Sunday, May 03, 2009

Experts Lament Over 'Paradox of Thrift,' ; "Yeah, And?" Says Americans..

Welcome back readers. I've been seeing a lot of talk lately on the paradox of thrift, which states that when a group of people save their money instead of spending it (to stimulate the economy), it's a bad thing because that's money NOT going into the economy. Not too long ago, the savings rate in America was near zero, and for a brief while--negative. In other words, Americans were spending every dollar when it came in, and then when there was no money left, started living of of loans and debt. Now, since the economy has tanked, Americans have started saving their money and paying off debt--which is what we do when our futures are uncertain. The experts tell us this is a bad thing when the economy is in a downturn.

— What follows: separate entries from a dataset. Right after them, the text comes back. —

-- ==== Sys2Proof/Proofs/Hazards.lean ====
section
/-! PROOFS. The statement about host writes while BUSY (70_reset_and_hazards.md R184, R186). -/

namespace Sys2Proof.Machine

open Sys2Proof.Claims

/-! ### Ignored register writes -/

/-- The registers whose write a BUSY engine ignores: the operand registers (R184) and CMD (R186). -/
def busyGuardedRegs : List Reg := [.pwdLen, .inLen, .indexLo, .indexHi, .cmd]

/-- While BUSY a guarded register's write is the hazard, for each of them goes through `unlessBusy`. -/
theorem writeReg_of_busy {r : Reg} (hr : r ∈ busyGuardedRegs) (v : Word) {s : State} (hbusy : s.status.busy = true) :
    writeReg r v s = hazard s := by
  cases r with
  | pwdLen | inLen | indexLo | indexHi | cmd => rw [writeReg, unlessBusy_busy hbusy]
  | ctrl | status | errCode | outLen => exact absurd hr (by decide)

theorem memWrite32_reg_of_busy {r : Reg} (hr : r ∈ busyGuardedRegs) (v : Word) {s : State} (hbusy : s.status.busy = true) :
    memWrite32 (regOffset r) v s = .ok (hazard s) := by
  rw [memWrite32_reg, writeReg_of_busy hr v hbusy]

/-! ### Ignored buffer writes -/

/-- An access whose bytes all lie in a buffer has each of them mapped there. -/
theorem inBuffer_of_within {p : Params} {b : Buffer} {off n : Nat} (h : Within off n (bufBase b) (bufCap p b)) {j : Nat} (hj : j < n) :
    inBuffer p b (off + j) = true := by
  obtain ⟨hlow, hhigh⟩ := h
  exact (inBuffer_iff p b _).2 ⟨by omega, by omega⟩

theorem writeBuf_of_busy {b : Buffer} (hb : b ≠ .out) (off : Nat) (bs : List Byte) {s : State} (hbusy : s.status.busy = true) :
    writeBuf b off bs s = .ok (hazard s) := by
  rw [writeBuf_eq hb, unlessBusy_busy hbusy]

theorem memWrite8_buf_of_busy {s : State} (hp : s.params.wf = true) (hbusy : s.status.busy = true) {b : Buffer} (hb : b ≠ .out)
    {off : Nat} (h : Within off 1 (bufBase b) (bufCap s.params b)) (v : Byte) : memWrite8 off v s = .ok (hazard s) := by
  have hcheck : check8 s.params off = .ok b := (check8_ok_iff hp off b).2 (inBuffer_of_within h Nat.one_pos)
  rw [memWrite8_buf hcheck, writeBuf_of_busy hb _ _ hbusy]

theorem memWrite32_buf_of_busy {s : State} (hp : s.params.wf = true) (hbusy : s.status.busy = true) {b : Buffer} (hb : b ≠ .out)
    {off : Nat} (hal : off % 4 = 0) (h : Within off 4 (bufBase b) (bufCap s.params b)) (v : Word) :
    memWrite32 off v s = .ok (hazard s) := by
  have hcheck : check32 s.params off = .ok (.buf b) :=
    (check32_buf_iff hp off b).2 ⟨hal, inBuffer_of_within (j := 0) h (by decide), inBuffer_of_within h (by decide)⟩
  rw [memWrite32_buf hcheck, writeBuf_of_busy hb _ _ hbusy]
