-- ==== Sys2Proof/Syntax.lean ====
section
/-!
DEFINITION. Syntax.lean: the commands of the block: the operand types and the ONE inductive of commands, a constructor
per row of the spec's opcode table. A command stands for one operation or event of the spec; its operands say which
block, port, set or channel it concerns and what the surroundings bring to it (a beat of a unit, a value on a pin, the
outcome of a link code).
-/
namespace Sys2Proof
open Sys2Proof.Machine

/-- An endpoint port P0 to P143. -/
abbrev Port := Fin 144
/-- A station 0 to 35. -/
abbrev Stn := Fin 36
/-- A federation port F0 to F11. -/
abbrev FedP := Fin 12
/-- A network port 0 to 5 of a station (R34). -/
abbrev LinkPort := Fin 6
/-- A port 0 to 11 of a station (R34). -/
abbrev InPort := Fin 12
/-- A stake set 0 to 7 (R128). -/
abbrev SetId := Fin 8
/-- A mailbox channel (R228). -/
abbrev Chan := Fin 128
/-- A command pair 0 to 7 (R230). -/
abbrev Pair := Fin 8
/-- A meridian receiver by block index (R129): NIs, federation ports and stations. -/
abbrev Recv := Fin 192
/-- An end of chains by block index (R95, R129): the NI of a port or a federation agent. -/
abbrev ChainEndId := Fin 156
/-- A ticket number (R256). -/
abbrev Ticket := Fin 256

/-- A configuration access as it reaches its serving block: source, privilege, tag and REGION of the packet (R43), and
the data word of a write. -/
structure Req where
  src : Gid
  priv : BitVec 2
  tag : BitVec 12
  data : Word
  region : BitVec 2 := 0
  deriving DecidableEq, Repr

/-- What befell a flit on the link it has just crossed, as the link codes tell (R40 to R42): a single-bit error with the
bit of the flit's 320 it fell on; an error beyond DECC with the payload and sideband [43:8] as received; an error beyond
CECC. -/
inductive LinkErr where
  | none
  | sbe (bit : Fin 320)
  | deccDue (payload : BitVec 256) (side : BitVec 36)
  | ceccDue
  deriving DecidableEq, Repr

/-- A copy of a datum counter that disagrees with the other two, and the value it stands at (R14). -/
structure BadCopy where
  copy : Fin 3
  value : Word
  deriving DecidableEq, Repr

/-- A receiver that finds an error in a meridian message, and whether the error is of a single bit (R23). -/
structure MerDiscard where
  b : Recv
  sbe : Bool
  deriving DecidableEq, Repr

/-- A chain end that a G flit reaches, and what befell the flit on its last hop (R101). -/
structure GHop where
  b : ChainEndId
  err : LinkErr
  deriving DecidableEq, Repr

/-- PWR_QACK of a port as sampled at an edge (R224, R227). -/
structure QackSample where
  p : Port
  level : Bool
  deriving DecidableEq, Repr

/-- A builder of packets that fetches routes by fills (R72): the request or the response builder of an NI, the management
agent of a station, a federation agent. -/
inductive Builder where
  | request (p : Port)
  | response (p : Port)
  | agent (s : Stn)
  | fedAgent (f : FedP)
  deriving DecidableEq, Repr

/-- LC_STATE as sampled (R380). -/
abbrev LcState := BitVec 2

/-- What the wipe's read-back finds failing (R382, R383): core memories, the trace store, NIs, stations. -/
structure WipeResult where
  core : Bool := false
  trace : Bool := false
  nis : List (Fin 144) := []
  stns : List (Fin 36) := []
  deriving DecidableEq, Repr

/-- What the boot ROM reads at boot step 2 (R384): whether an NVM read returned an error, the eight directory words, and
MIN_SECVER. -/
structure RomRead where
  nvmErr : Bool := false
  dir : List (BitVec 64) := []
  minSec : BitVec 32 := 0
  deriving DecidableEq, Repr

From the AJC:

If U.S. households are saving more, they are spending less and this change in behavior is hurting small businesses, the major source of job creation in the American economy.

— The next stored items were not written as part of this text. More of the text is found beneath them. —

-- ==== Sys2Proof/Decode.lean ====
section
/-!
DEFINITION. Decode.lean: the command that a word of the table spells. The spec's table gives no row any bits (every
row's encoding is empty), so no word spells a command.
-/
namespace Sys2Proof

/-- The command that a table word of `nbits` bits spells: none, since the table gives no row any bits. -/
def decodeTableWord (_nbits _w : Nat) : Option Instr := none

end Sys2Proof
end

A dollar saved is not a dollar spent. Given that consumer spending accounts for more than 70 percent of our gross domestic product, today’s new-found thrift fueled to a large extent by fear, seriously impairs the odds of a prompt economic recovery. If consumer spending does not pick up, the economy will continue to suffer.

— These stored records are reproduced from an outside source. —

/-- R445: an NI. Part 3. -/
def niRows3 : List RegRow := [
  -- NI_DESC
  ⟨0x3800, 1, 0x1000000, 32, 0x8, .p1, .closed, 0x0,
    [(F.NI_DESC_BYTES, .ro)]⟩,
  -- NI_PORT_CTL
  ⟨0x3900, 1, 0x1000000, 1, 0x8, .p1, .fmp, 0x104004000,
    [(F.NI_PORT_CTL_DESC_GO, .fmp), (F.NI_PORT_CTL_QACK_LIMIT, .fmp), (F.NI_PORT_CTL_TS_LIMIT, .fmp), (F.NI_PORT_CTL_MAX_OUT, .fmp)]⟩,
  -- NI_PORT_STATUS
  ⟨0x3908, 1, 0x1000000, 1, 0x8, .p1, .closed, 0x0,
    [(F.NI_PORT_STATUS_PWR_UP, .ro), (F.NI_PORT_STATUS_QREQ, .ro), (F.NI_PORT_STATUS_QACK, .ro), (F.NI_PORT_STATUS_DESC_STATE, .ro), (F.NI_PORT_STATUS_DESC_FAIL, .ro), (F.NI_PORT_STATUS_TS_OUT, .ro), (F.NI_PORT_STATUS_EVM_DROP, .ro)]⟩,
  -- NI_PORT_ERR
  ⟨0x3910, 1, 0x1000000, 1, 0x8, .p1, .fmp, 0x0,
    [(F.NI_PORT_ERR_PARITY, .fmp), (F.NI_PORT_ERR_PROTOCOL, .fmp), (F.NI_PORT_ERR_BADTS, .fmp), (F.NI_PORT_ERR_HANG, .fmp)]⟩,
  -- NI_PORT_ERR_CAP
  ⟨0x3918, 1, 0x1000000, 1, 0x8, .p1, .p2, 0x0,
    [(F.NI_PORT_ERR_CAP_CODE, .ro), (F.NI_PORT_ERR_CAP_VALID, .w1c), (F.NI_PORT_ERR_CAP_TAG, .ro)]⟩,
  -- NI_CTL
  ⟨0x3a00, 1, 0x1000000, 1, 0x8, .p1, .fmp, 0x1000,
    [(F.NI_CTL_STATE, .ro), (F.NI_CTL_DISABLE_DONE, .ro), (F.NI_CTL_PWR_DOWN_OK, .ro), (F.NI_CTL_ISO_CAUSE, .ro), (F.NI_CTL_AUTO_ISO_HANG, .fmp), (F.NI_CTL_CMD, .fmp)]⟩,
  -- NI_TIMEOUT
  ⟨0x3a08, 1, 0x1000000, 1, 0x8, .p1, .p2, 0x1000100,
    [(F.NI_TIMEOUT_REQ, .rw), (F.NI_TIMEOUT_QUAR, .rw), (F.NI_TIMEOUT_LATE_RSP, .ro)]⟩,
  -- NI_SINK
  ⟨0x3a10, 1, 0x1000000, 1, 0x8, .p1, .fmp, 0x0,
    [(F.NI_SINK_REQ_ABS, .fmp), (F.NI_SINK_POSTED, .fmp), (F.NI_SINK_RSP_ABS, .fmp), (F.NI_SINK_G_DROP, .fmp)]⟩,
  -- NI_TROUBLE0
  ⟨0x3a18, 1, 0x1000000, 1, 0x8, .p1, .fmp, 0x0,
    [(F.NI_TROUBLE0_TGTERR, .fmp), (F.NI_TROUBLE0_DEAD, .fmp), (F.NI_TROUBLE0_PDOWN, .fmp), (F.NI_TROUBLE0_NOROUTE, .fmp)]⟩,
  -- NI_TROUBLE1
  ⟨0x3a20, 1, 0x1000000, 1, 0x8, .p1, .fmp, 0x0,
    [(F.NI_TROUBLE1_CRC, .fmp), (F.NI_TROUBLE1_TIMEOUT, .fmp), (F.NI_TROUBLE1_DENY, .fmp), (F.NI_TROUBLE1_LATE, .fmp)]⟩,
  -- NI_ERR_ICAP_INFO
  ⟨0x3a28, 1, 0x1000000, 1, 0x8, .p1, .p2, 0x3ffff000000,
    [(F.NI_ERR_ICAP_INFO_CODE, .ro), (F.NI_ERR_ICAP_INFO_VALID, .w1c), (F.NI_ERR_ICAP_INFO_POSTED, .ro), (F.NI_ERR_ICAP_INFO_CMD, .ro), (F.NI_ERR_ICAP_INFO_TAG, .ro), (F.NI_ERR_ICAP_INFO_PEER, .ro), (F.NI_ERR_ICAP_INFO_BY, .ro)]⟩,
  -- NI_ERR_ICAP_ADDR
  ⟨0x3a30, 1, 0x1000000, 1, 0x8, .p1, .closed, 0x0,
    [(F.NI_ERR_ICAP_ADDR_VALUE, .ro)]⟩,
  -- NI_ERR_ICAP_TIME
  ⟨0x3a38, 1, 0x1000000, 1, 0x8, .p1, .closed, 0x0,
    [(F.NI_ERR_ICAP_TIME_VALUE, .ro)]⟩,
  -- NI_ERR_TCAP_INFO
  ⟨0x3a40, 1, 0x1000000, 1, 0x8, .p1, .p2, 0x3ffff000000,
    [(F.NI_ERR_TCAP_INFO_CODE, .ro), (F.NI_ERR_TCAP_INFO_VALID, .w1c), (F.NI_ERR_TCAP_INFO_POSTED, .ro), (F.NI_ERR_TCAP_INFO_CMD, .ro), (F.NI_ERR_TCAP_INFO_TAG, .ro), (F.NI_ERR_TCAP_INFO_PEER, .ro), (F.NI_ERR_TCAP_INFO_BY, .ro)]⟩,
  -- NI_ERR_TCAP_ADDR
  ⟨0x3a48, 1, 0x1000000, 1, 0x8, .p1, .closed, 0x0,
    [(F.NI_ERR_TCAP_ADDR_VALUE, .ro)]⟩,
  -- NI_ERR_TCAP_TIME
  ⟨0x3a50, 1, 0x1000000, 1, 0x8, .p1, .closed, 0x0,
    [(F.NI_ERR_TCAP_TIME_VALUE, .ro)]⟩,
  -- NI_EVT_CAUSE
  ⟨0x3a58, 1, 0x1000000, 1, 0x8, .p1, .p1, 0x0,
    [(F.NI_EVT_CAUSE_CAUSE, .w1c)]⟩,
  -- NI_EVT_EN
  ⟨0x3a60, 1, 0x1000000, 1, 0x8, .p1, .p2, 0xff,
    [(F.NI_EVT_EN_EN, .rw)]⟩,
  -- NI_CNT
  ⟨0x4000, 1, 0x1000000, 24, 0x8, .cnt, .closed, 0x0,
    [(F.NI_CNT_COUNT, .ro), (F.NI_CNT_SAT, .ro)]⟩,
  -- NI_CNT_MODE
  ⟨0x4200, 1, 0x1000000, 1, 0x8, .p1, .p2, 0x0,
    [(F.NI_CNT_MODE_EDGE, .rw)]⟩]

/-- R445: an NI. Part 4. -/
def niRows4 : List RegRow := [
  -- NI_CNT_PERM
  ⟨0x4208, 1, 0x1000000, 1, 0x8, .p1, .fmp, 0x0,
    [(F.NI_CNT_PERM_USER, .fmp)]⟩,
  -- NI_CNT_CLEAR
  ⟨0x4210, 1, 0x1000000, 1, 0x8, .p1, .p2, 0x0,
    [(F.NI_CNT_CLEAR_CLEAR, .rw)]⟩,
  -- NI_SRV_SEQ
  ⟨0x4218, 1, 0x1000000, 1, 0x8, .p0, .closed, 0x0,
    [(F.NI_SRV_SEQ_SEQ, .ro), (F.NI_SRV_SEQ_VALID, .ro)]⟩,
  -- NI_PROBE_FILTER
  ⟨0x4300, 1, 0x1000000, 1, 0x8, .p1, .fmp, 0x0,
    [(F.NI_PROBE_FILTER_POINT, .fmp), (F.NI_PROBE_FILTER_CMD_EN, .fmp), (F.NI_PROBE_FILTER_CMD, .fmp), (F.NI_PROBE_FILTER_CLASS_EN, .fmp), (F.NI_PROBE_FILTER_CLASS, .fmp), (F.NI_PROBE_FILTER_TRAV_EN, .fmp), (F.NI_PROBE_FILTER_TRAV, .fmp), (F.NI_PROBE_FILTER_ERR, .fmp), (F.NI_PROBE_FILTER_TAGGED, .fmp), (F.NI_PROBE_FILTER_SRC_EN, .fmp), (F.NI_PROBE_FILTER_SRC, .fmp), (F.NI_PROBE_FILTER_DEST_EN, .fmp), (F.NI_PROBE_FILTER_DEST, .fmp)]⟩,
  -- NI_PROBE_ACTION
  ⟨0x4308, 1, 0x1000000, 1, 0x8, .p1, .fmp, 0x0,
    [(F.NI_PROBE_ACTION_EN, .fmp), (F.NI_PROBE_ACTION_TRACE, .fmp), (F.NI_PROBE_ACTION_TAG, .fmp), (F.NI_PROBE_ACTION_FREEZE, .fmp), (F.NI_PROBE_ACTION_ONCE, .fmp), (F.NI_PROBE_ACTION_PRESCALE, .fmp)]⟩,
  -- NI_PROBE_STATUS
  ⟨0x4310, 1, 0x1000000, 1, 0x8, .p1, .closed, 0x0,
    [(F.NI_PROBE_STATUS_MATCHES, .ro), (F.NI_PROBE_STATUS_FIRES, .ro), (F.NI_PROBE_STATUS_SPENT, .ro)]⟩,
  -- NI_TAG_CTL
  ⟨0x4400, 1, 0x1000000, 1, 0x8, .p1, .fmp, 0x10000,
    [(F.NI_TAG_CTL_RATE, .fmp), (F.NI_TAG_CTL_SEED, .fmp)]⟩,
  -- NI_TAG_STATUS
  ⟨0x4408, 1, 0x1000000, 1, 0x8, .p1, .closed, 0x0,
    [(F.NI_TAG_STATUS_TAGGED, .ro)]⟩,
  -- NI_DOM
  ⟨0x4800, 1, 0x1000000, 1, 0x8, .p1, .fmp, 0x0,
    [(F.NI_DOM_DOM_ON, .fmp), (F.NI_DOM_REQ, .ro), (F.NI_DOM_ACK, .ro), (F.NI_DOM_WAKE, .ro), (F.NI_DOM_LOSSES, .ro)]⟩,
  -- NI_ENUM
  ⟨0x4900, 1, 0x1000000, 1, 0x8, .p1, .fmp, 0x0,
    [(F.NI_ENUM_PRIV, .fmp), (F.NI_ENUM_HOST_PAIR, .fmp), (F.NI_ENUM_PAIR, .fmp), (F.NI_ENUM_HELD, .ro)]⟩]

/-- R445: an NI. -/
def niRows : List RegRow := niRows0 ++ niRows1 ++ niRows2 ++ niRows3 ++ niRows4

/-- R446: a federation port. Part 0. -/
def fedRows0 : List RegRow := [
  -- FED_DATUM
  ⟨0x100, 1, 0x1000000, 1, 0x8, .p1, .closed, 0x0,
    [(F.FED_DATUM_DATUM, .ro)]⟩,
  -- FED_CTL
  ⟨0x200, 1, 0x1000000, 1, 0x8, .p1, .fmp, 0x800,
    [(F.FED_CTL_ENABLE, .fmp), (F.FED_CTL_UPSTREAM, .fmp), (F.FED_CTL_RESTART, .fmp), (F.FED_CTL_MAX_PRIV, .fmp), (F.FED_CTL_HOLD, .fmp)]⟩,
  -- FED_STATUS
  ⟨0x208, 1, 0x1000000, 1, 0x8, .p1, .closed, 0x0,
    [(F.FED_STATUS_STATE, .ro), (F.FED_STATUS_LOCKED, .ro), (F.FED_STATUS_HOLDOVER, .ro), (F.FED_STATUS_LINK_UP, .ro), (F.FED_STATUS_PARTNER, .ro), (F.FED_STATUS_PARTNER_PORT, .ro), (F.FED_STATUS_FWD_OUT, .ro), (F.FED_STATUS_ABSORBED, .ro), (F.FED_STATUS_DENIED, .ro)]⟩,
  -- FED_TT_OFFSET
  ⟨0x210, 1, 0x1000000, 1, 0x8, .p1, .closed, 0x0,
    [(F.FED_TT_OFFSET_OFFSET, .ro)]⟩,
  -- FED_TT_DELAY
  ⟨0x218, 1, 0x1000000, 1, 0x8, .p1, .closed, 0x0,
    [(F.FED_TT_DELAY_DELAY, .ro), (F.FED_TT_DELAY_SPREAD, .ro), (F.FED_TT_DELAY_EXCHANGES, .ro), (F.FED_TT_DELAY_BAD, .ro)]⟩,
  -- FED_FWD_MASK
  ⟨0x220, 1, 0x1000000, 1, 0x8, .p1, .fmp, 0x0,
    [(F.FED_FWD_MASK_TABLE, .rws)]⟩,
  -- FED_XFER
  ⟨0x228, 1, 0x1000000, 1, 0x8, .p1, .fmp, 0x0,
    [(F.FED_XFER_UNKNOWN, .fmp), (F.FED_XFER_NOROUTE, .fmp), (F.FED_XFER_CRC, .fmp), (F.FED_XFER_BARRIERS, .fmp)]⟩,
  -- FED_SINK
  ⟨0x230, 1, 0x1000000, 1, 0x8, .p1, .fmp, 0x0,
    [(F.FED_SINK_REQ_ABS, .fmp), (F.FED_SINK_POSTED, .fmp), (F.FED_SINK_RSP_ABS, .fmp), (F.FED_SINK_BAR_DEAD, .fmp)]⟩,
  -- FED_POLICE_RATE
  ⟨0x400, 1, 0x1000000, 1, 0x8, .p1, .fmp, 0x1000000010000,
    [(F.FED_POLICE_RATE_RATE_C, .fmp), (F.FED_POLICE_RATE_RATE_P, .fmp)]⟩,
  -- FED_POLICE_SIZE
  ⟨0x408, 1, 0x1000000, 1, 0x8, .p1, .fmp, 0xfff0fff,
    [(F.FED_POLICE_SIZE_SIZE_C, .fmp), (F.FED_POLICE_SIZE_SIZE_P, .fmp)]⟩,
  -- FED_POLICE_LEVEL
  ⟨0x410, 1, 0x1000000, 1, 0x8, .p1, .closed, 0xfff00000fff0000,
    [(F.FED_POLICE_LEVEL_LEVEL_C, .ro), (F.FED_POLICE_LEVEL_LEVEL_P, .ro)]⟩,
  -- FED_POLICE_STATUS
  ⟨0x418, 1, 0x1000000, 1, 0x8, .p1, .p2, 0x0,
    [(F.FED_POLICE_STATUS_DROPS, .ro), (F.FED_POLICE_STATUS_DROP_SEEN, .w1c)]⟩,
  -- FED_EVT_CAUSE
  ⟨0x500, 1, 0x1000000, 1, 0x8, .p1, .p1, 0x0,
    [(F.FED_EVT_CAUSE_CAUSE, .w1c)]⟩,
  -- FED_EVT_EN
  ⟨0x508, 1, 0x1000000, 1, 0x8, .p1, .p2, 0xff,
    [(F.FED_EVT_EN_EN, .rw)]⟩,
  -- FED_TRAV_CTL
  ⟨0x600, 1, 0x1000000, 1, 0x8, .p1, .fmp, 0x0,
    [(F.FED_TRAV_CTL_CUR, .rws)]⟩,
  -- FED_TRAV_STATUS
  ⟨0x608, 1, 0x1000000, 1, 0x8, .p1, .closed, 0x0,
    [(F.FED_TRAV_STATUS_OUT0, .ro), (F.FED_TRAV_STATUS_OUT1, .ro), (F.FED_TRAV_STATUS_OUT2, .ro), (F.FED_TRAV_STATUS_OUT3, .ro)]⟩,
  -- FED_TRAV_DRAIN
  ⟨0x610, 1, 0x1000000, 1, 0x8, .p1, .closed, 0x400000000,
    [(F.FED_TRAV_DRAIN_DRAIN_BARS, .ro), (F.FED_TRAV_DRAIN_DRAIN_ERR, .ro), (F.FED_TRAV_DRAIN_LAST_OLD, .ro), (F.FED_TRAV_DRAIN_DRAINED, .ro)]⟩,
  -- FED_CHAIN_SRC_CFG
  ⟨0x800, 1, 0x1000000, 64, 0x8, .p1, .fmp, 0x0,
    [(F.FED_CHAIN_SRC_CFG_VALID, .rws), (F.FED_CHAIN_SRC_CFG_FULL_POLICY, .rws), (F.FED_CHAIN_SRC_CFG_CHAIN, .rws)]⟩,
  -- FED_CHAIN_SRC_SCH
  ⟨0xa00, 1, 0x1000000, 64, 0x8, .p1, .fmp, 0x10002,
    [(F.FED_CHAIN_SRC_SCH_PERIOD, .rws), (F.FED_CHAIN_SRC_SCH_OFFSET, .rws), (F.FED_CHAIN_SRC_SCH_COUNT, .rws), (F.FED_CHAIN_SRC_SCH_SPACING, .rws)]⟩,
  -- FED_CHAIN_SRC_STAT
  ⟨0xc00, 1, 0x1000000, 64, 0x8, .p1, .closed, 0x0,
    [(F.FED_CHAIN_SRC_STAT_OCC, .ro), (F.FED_CHAIN_SRC_STAT_SEQ, .ro), (F.FED_CHAIN_SRC_STAT_DROPS, .ro), (F.FED_CHAIN_SRC_STAT_MAX_OCC, .rc)]⟩]

/-- R446: a federation port. Part 1. -/
def fedRows1 : List RegRow := [
  -- FED_CHAIN_DST_CFG
  ⟨0xe00, 1, 0x1000000, 64, 0x8, .p1, .fmp, 0x0,
    [(F.FED_CHAIN_DST_CFG_VALID, .rws), (F.FED_CHAIN_DST_CFG_MODE, .rws), (F.FED_CHAIN_DST_CFG_CHAIN, .rws), (F.FED_CHAIN_DST_CFG_SLOT, .rws)]⟩,
  -- FED_CHAIN_DST_STAT
  ⟨0x1000, 1, 0x1000000, 64, 0x8, .p1, .closed, 0x0,
    [(F.FED_CHAIN_DST_STAT_SEQ_EXP, .ro), (F.FED_CHAIN_DST_STAT_OCC, .ro), (F.FED_CHAIN_DST_STAT_LOST, .ro), (F.FED_CHAIN_DST_STAT_DUE, .ro), (F.FED_CHAIN_DST_STAT_OVERRUN, .ro)]⟩,
  -- FED_STK_BIND
  ⟨0x1800, 1, 0x1000000, 1, 0x8, .p1, .fmp, 0x0,
    [(F.FED_STK_BIND_SET, .fmp), (F.FED_STK_BIND_VALID, .fmp)]⟩,
  -- FED_STK_STATUS
  ⟨0x1810, 1, 0x1000000, 1, 0x8, .p1, .closed, 0x0,
    [(F.FED_STK_STATUS_USED, .ro), (F.FED_STK_STATUS_HIGH, .rc), (F.FED_STK_STATUS_EXTRA, .ro), (F.FED_STK_STATUS_LOST, .ro)]⟩,
  -- FED_STK_EXP
  ⟨0x1840, 1, 0x1000000, 8, 0x8, .p1, .fmp, 0x0,
    [(F.FED_STK_EXP_CMD, .fmp), (F.FED_STK_EXP_PART, .fmp), (F.FED_STK_EXP_PRELOAD, .fmp), (F.FED_STK_EXP_ASAP, .fmp), (F.FED_STK_EXP_STAGED, .fmp), (F.FED_STK_EXP_SHADOWS, .fmp), (F.FED_STK_EXP_T_LOW, .fmp)]⟩,
  -- FED_STK_SET
  ⟨0x1880, 1, 0x1000000, 8, 0x8, .p1, .closed, 0x8,
    [(F.FED_STK_SET_STATE, .ro), (F.FED_STK_SET_READY, .ro), (F.FED_STK_SET_FAULT, .ro), (F.FED_STK_SET_MISSED, .ro), (F.FED_STK_SET_FAULT_CODE, .ro), (F.FED_STK_SET_ACC, .ro), (F.FED_STK_SET_DONE, .ro), (F.FED_STK_SET_SHADOWS, .ro), (F.FED_STK_SET_REFUSED, .ro)]⟩]

/-- R446: a federation port. -/
def fedRows : List RegRow := fedRows0 ++ fedRows1

/-- Which block and which offset within it a window offset names (R437); none outside the register ranges. -/
def blkOf (a : Nat) : Option (Blk × Nat) :=
  if a < 0x100000 then some (.glb, a)
  else if a < 0x340000 then some (.stn ((a - 0x100000) / 0x10000), (a - 0x100000) % 0x10000)
  else if a < 0x400000 then none
  else if a < 0xD00000 then some (.ni ((a - 0x400000) / 0x10000), (a - 0x400000) % 0x10000)
  else if a < 0xDC0000 then some (.fed ((a - 0xD00000) / 0x10000), (a - 0xD00000) % 0x10000)
  else none

/-- The rows of a block's index. -/
def Blk.rows : Blk → List RegRow
  | .glb => glbRows
  | .stn _ => stnRows
  | .ni _ => niRows
  | .fed _ => fedRows

/-- The row of a block's index that an offset within the block names. -/
def rowOf (b : Blk) (off : Nat) : Option RegRow := b.rows.find? (fun r => r.covers off)

/-- R35 to R65: which stations hold a federation port, and which. -/
def fedOfStation (s : Nat) : Option Nat :=
  if s < 6 then some s else if 18 ≤ s ∧ s < 24 then some (s - 12) else none

/-- The station of federation port `f` (R34). -/
def stationOfFed (f : Nat) : Nat := if f < 6 then f else f + 12

/-- STN_ID of station `s` (R65). -/
def stnIdWord (s : Nat) : Nat :=
  s + (s % 6) * 0x100 + (s / 6) * 0x1000 +
    (match fedOfStation s with
     | some f => 0x10000 + f * 0x100000
     | none => 0) + (if s = 21 then 0x1000000 else 0)

/-- STN_MER_DELAY of station `s` (R32). -/
def merDelayWord (s : Nat) : Nat := Config.prop s + (22 - Config.prop s) * 0x100 + 2 * 0x10000

/-- The value each register holds at reset: its row's reset value, the two per-station constants apart. -/
def resetOf (a : Nat) : Word :=
  match blkOf a with
  | some (.stn s, 0) => BitVec.ofNat 64 (stnIdWord s)
  | some (.stn s, 0x108) => BitVec.ofNat 64 (merDelayWord s)
  | some (b, off) =>
    match rowOf b off with
    | some r => BitVec.ofNat 64 r.reset
    | none => 0
  | none => 0

end Sys2Proof.Machine
end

Facing decreased demand for their products and services, the more than 27.2 million small businesses that account for more than 50 percent of U.S. workers on payroll, continue to lay off workers, put on hold expansion plans and reduce capital expenditures —- a confluence of decisions that in the aggregate make things worse for the economy.

This sequence of events contributes to a vicious circle where economic uncertainty creates fear and reinforces the need for increased savings, which leads to reductions in spending and so goes the cycle.



Dah well. We'll get over it.

Honestly, if I were asked, I don't see much wrong with a little savings to shore up your savings. Perhaps bubble-based economics aren't what we need.When housing prices fell in the 1980s, stocks and bonds were up (and so was consumer savings) . When the dot-com bubble burst 9 years ago, housing was stable. Today, both housing and the stock market are way off their previous highs, and I think we need to move away from a culture of debt for everything because it puts us at the mercy of the Credit Card mafiaand loan companies, who, if you've been following the news can turn off the lending spigots even while receiving bailout money or raise their rates to exorbitant highs even if you've been a prompt payer. So when I see the lamenting of expertsabout Americans gaining a bit more control of their spending habits, I urge them patience.